# Getting Below 12% bodyfat



## mihudmx (Jun 9, 2014)

Hello, is my first time i post here. Im 21 yrs 5"10 210 lbs and 12%bf(measured using fat caliper)

Im Preparing for my first contest and i want to be in a good shape. I use carb cycling diet , protein is always up (400 grams+) and carbs (250 on High Carb days , 150 on my low carb day , and ~50 grams on my 0 carb days) 2800kcalories on High Carb day, 2700kcal on Low carb day, and 1900 on 0 carb days.

My current cycle is :

1-12 Tren Hex ( i wasnt able to find a legit source of TREN A) 76.5mg EOD

1-12 Masterone Prop 100mg EOD

1-10 Test Prop 100mg EOD

I have cardio sessions 5-6 times a week( 45 minutes on treadmill where i burn aprox 500-600kcalories in a session)

The question is: I have only 8 weeks left until contest, its possible to get under 8% bodyfat in 8 weeks?.

Its something i can use to speed up the fat loss process?

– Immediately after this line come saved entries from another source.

/-! ### Decoding: words written out from R61, `IDX8 _ RSV _ ABS _ WSEL _ ASEL`, for every constructor -/

theorem test_decode_tlkup : decodeWord 0b01100001_000_0_00_11#16 = .ok (.tlkup 0x61) := by decide
theorem test_decode_tlkup_top : decodeWord 0b11111111_000_0_00_11#16 = .ok (.tlkup 0xFF) := by decide
theorem test_decode_ck16 :
    decodeWord 0b00000000_000_0_01_00#16 = .ok (.ck16 .present) ∧
      decodeWord 0b00000000_000_1_01_00#16 = .ok (.ck16 .absent) := by decide
theorem test_decode_ck32 :
    decodeWord 0b00000000_000_0_10_00#16 = .ok (.ck32 .present) ∧
      decodeWord 0b00000000_000_1_10_00#16 = .ok (.ck32 .absent) := by decide
theorem test_decode_ck64 :
    decodeWord 0b00000000_000_0_11_00#16 = .ok (.ck64 .present) ∧
      decodeWord 0b00000000_000_1_11_00#16 = .ok (.ck64 .absent) := by decide
theorem test_decode_jk16 :
    decodeWord 0b00000000_000_0_01_01#16 = .ok (.jk16 .present) ∧
      decodeWord 0b00000000_000_1_01_01#16 = .ok (.jk16 .absent) := by decide
theorem test_decode_jk32 :
    decodeWord 0b00000000_000_0_10_01#16 = .ok (.jk32 .present) ∧
      decodeWord 0b00000000_000_1_10_01#16 = .ok (.jk32 .absent) := by decide
theorem test_decode_jk64 :
    decodeWord 0b00000000_000_0_11_01#16 = .ok (.jk64 .present) ∧
      decodeWord 0b00000000_000_1_11_01#16 = .ok (.jk64 .absent) := by decide
theorem test_decode_fn16 :
    decodeWord 0b00000000_000_0_01_10#16 = .ok (.fn16 .present) ∧
      decodeWord 0b00000000_000_1_01_10#16 = .ok (.fn16 .absent) := by decide
theorem test_decode_fn32 :
    decodeWord 0b00000000_000_0_10_10#16 = .ok (.fn32 .present) ∧
      decodeWord 0b00000000_000_1_10_10#16 = .ok (.fn32 .absent) := by decide
theorem test_decode_fn64 :
    decodeWord 0b00000000_000_0_11_10#16 = .ok (.fn64 .present) ∧
      decodeWord 0b00000000_000_1_11_10#16 = .ok (.fn64 .absent) := by decide

/-- The reserved words of §7, each refused by the clause it breaks. -/
theorem test_decode_reserved :
    decodeWord 0x0000 = .error .hashWidthIsByte ∧ decodeWord 0x0013 = .error .tableOperandAbsent ∧
      decodeWord 0x0007 = .error .tableWidthNotByte ∧ decodeWord 0x0001 = .error .hashWidthIsByte ∧
      decodeWord 0x0002 = .error .hashWidthIsByte ∧ decodeWord 0x0104 = .error .hashIndexNotZero ∧
      decodeWord 0x0024 = .error .reservedBitsSet ∧ decodeWord 0x0044 = .error .reservedBitsSet ∧
      decodeWord 0x0084 = .error .reservedBitsSet ∧ decodeWord 0x000F = .error .tableWidthNotByte ∧
      decodeWord 0x001F = .error .tableWidthNotByte := by decide

/-- The numbering of the opcode table: 16 bits, bit 0 least significant. -/
theorem test_table_word : decodeTableWord 16 0x001E = some (.fn64 .absent) ∧ decodeTableWord 16 0 = none := by decide

/-! ### The pure functions: §3 to §6 -/

/-- `"abc"`. -/
def abc : List U8 := [0x61, 0x62, 0x63]

/-- Folds, §3: `FNV_BASIS` and a value whose slices all differ. -/
theorem test_fold :
    fold64to32 0xCBF29CE484222325 = 0x4FD0BFC1 ∧ fold64to16 0xCBF29CE484222325 = 0xF011 ∧
      fold64to32 0x0001000200040008 = 0x0005000A ∧ fold64to16 0x0001000200040008 = 0x000F ∧
      fold32to16 0x4106129D = 0x539B := by decide

/-- `p` of R93, §3: the difference wraps in the second row. -/
theorem test_mixP :
    mixP 0x30A5CB04 0x61 0 = 19849 ∧ mixP 1 2 3 = 60629 ∧ mixP 0xFFFFFFFF 0xFFFFFFFF 1 = 0 ∧
      mixP 0x12345678 5 9 = 23480 := by decide

/-- `T_ROM` of TESTCFG, §1. -/
def testRom (i : U8) : U8 := 167 * i + 13

/-- `MIX` of TESTCFG, §1. -/
def testMix (h c n : U32) : U32 :=
  mixShape ((testRom ((h ^^^ c).setWidth 8)).setWidth 32) ((testRom ((h >>> 8 ^^^ n).setWidth 8)).setWidth 32)
    ((testRom ((mixP h c n).setWidth 8)).setWidth 32) (h ^^^ (testRom ((c ^^^ n).setWidth 8)).setWidth 32)

/-- `MIX` samples, §4. -/
theorem test_mix : testMix 0x30A5CB04 0x61 0 = 0xC0DFA750 ∧ testMix 1 2 3 = 0x020200B5 := by decide

/-- `CK64 ""` and, under TESTCFG, `CK64 "a"` and `CK64 "ba"`, §4. -/
theorem test_ckWide :
    ckWide testMix [] = 0xFAB1C0E1CA140BE5 ∧ ckWide testMix [0x61] = 0x983FD7ADD89F250B ∧
      ckWide testMix [0x62, 0x61] = 0xCEA196A16280FCC8 := by decide

/-- `CK64 "abc"` under TESTCFG, §4: the wrong readings listed there give other values. -/
theorem test_ckWide_abc : ckWide testMix abc = 0xFBC494D13F35D9D1 := by decide

/-- `JK32 "abc"`, §5: the wrong readings listed there give other values. -/
theorem test_jk32_abc : jk32 abc 0 = 0x4106129D ∧ jk32 [0x01] 0 = 0x00008001 := by decide

/-- A collision of `JK32`, §5: `"1440"` and `"5184"`. -/
theorem test_jk32_collision :
    jk32 [0x31, 0x34, 0x34, 0x30] 0 = 0x16265935 ∧ jk32 [0x35, 0x31, 0x38, 0x34] 0 = 0x16265935 := by decide

/-- `JK64 "abc"` and `JK64 "ab"` with the TESTCFG reseed constant, and `JK64 ""`, §5. -/
theorem test_jk64 :
    jk64 0x1234ABCD abc = 0x4106129D40D81135 ∧ jk64 0x1234ABCD [0x61, 0x62] = 0xB3F7F83A685D2E3C ∧
      jk64 0x1234ABCD [] = 0 := by decide

/-- `FN64 "abc"`, and `x"097d"`, which tells the order of the addition and the XOR, §6. -/
theorem test_fnvWide : fnvWide abc = 0x7D902B4CA627074B ∧ fnvWide [0x09, 0x7D] = 0x3A7E957FB786535B := by decide

/-- The block steps of `FN32 "abc"`, `JK64 ""` and `JK64 "ab"`, §8. -/
theorem test_blockSteps :
    blockSteps ⟨.fn, .w32⟩ 3 = 4 ∧ blockSteps ⟨.jk, .w64⟩ 0 = 1 ∧ blockSteps ⟨.jk, .w64⟩ 2 = 6 := by decide

/-! ### Small states. `LENW` may be 1, so the buffers that every configuration has are `""` and `"a"` -/

/-- `"a"`. -/
def strA : List U8 := [0x61]

/-- Idle, `"a"` supplied, `ARG = 1`. -/
def idle : State := { State.reset with arg := 1, buf := [(0, 0x61)] }

/-- Idle with the present empty buffer, `ARG = 0`. -/
def idleEmpty : State := { State.reset with arg := 0 }

/-- After a command: `RESULT = 0x539B`. -/
def finished : State := { idle with phase := .done, result := 0x539B }

/-- Running `op` on `"a"`, at index `i`. -/
def running (op : HashOp) (i : BitVec Config.lenw) : State :=
  { idle with phase := .busy, len := 1, opl := op, idx := i, cmd := 0x000E }

/-- Running `op` on the empty buffer. -/
def runningEmpty (op : HashOp) : State := { idleEmpty with phase := .busy, opl := op }

/-- In the second pass of `JK64`. -/
def secondPass (i : BitVec Config.lenw) : State := { running ⟨.jk, .w64⟩ i with pass := true }

/-- In `ERROR`. -/
def failed : State := { idle with phase := .error, ecode := .reservedCommand }

/-- Running on a buffer whose byte was never supplied, at that byte. -/
def starved : State := { running ⟨.fn, .w64⟩ 0 with buf := [] }

/-- `s` with these turns to come. -/
def facing (ts : List Turn) (s : State) : State := { s with agenda := ts }

/-- What `RESULT` holds after an outcome, if the machine goes on. -/
def resultOf (o : Machine.Outcome) : Option U64 :=
  match o with
  | .next t => some t.result
  | _ => none

/-- `STATE`, `ECODE`, `CMD`, `ARG` after an outcome, if the machine goes on. -/
def visible (o : Machine.Outcome) : Option (Phase × ECode × U16 × BitVec Config.lenw) :=
  match o with
  | .next t => some (t.phase, t.ecode, t.cmd, t.arg)
  | _ => none

theorem step_finish {s : State} (ha : s.agenda = []) (hp : s.phase = .busy) (hi : s.idx = s.len) :
    step s = .next (finish s) := by rw [step_empty ha, blockTurn_finish hp hi]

I am a little bit worried that i wont be able to compete because i will look fat.


----------



## Willmuscl86 (Jul 21, 2014)

Hi,

since nobody replied so far.

I had the same problem with my body fat some years ago (16%). I feeled kinda fat and meaty. I changed that by doing more cardio and eating less cars. To my mind, your cycle sounds great to maintain the weight but not to loose fat.

I would suggest you try to reduce the carbs and eat more protein, that helped me a lot.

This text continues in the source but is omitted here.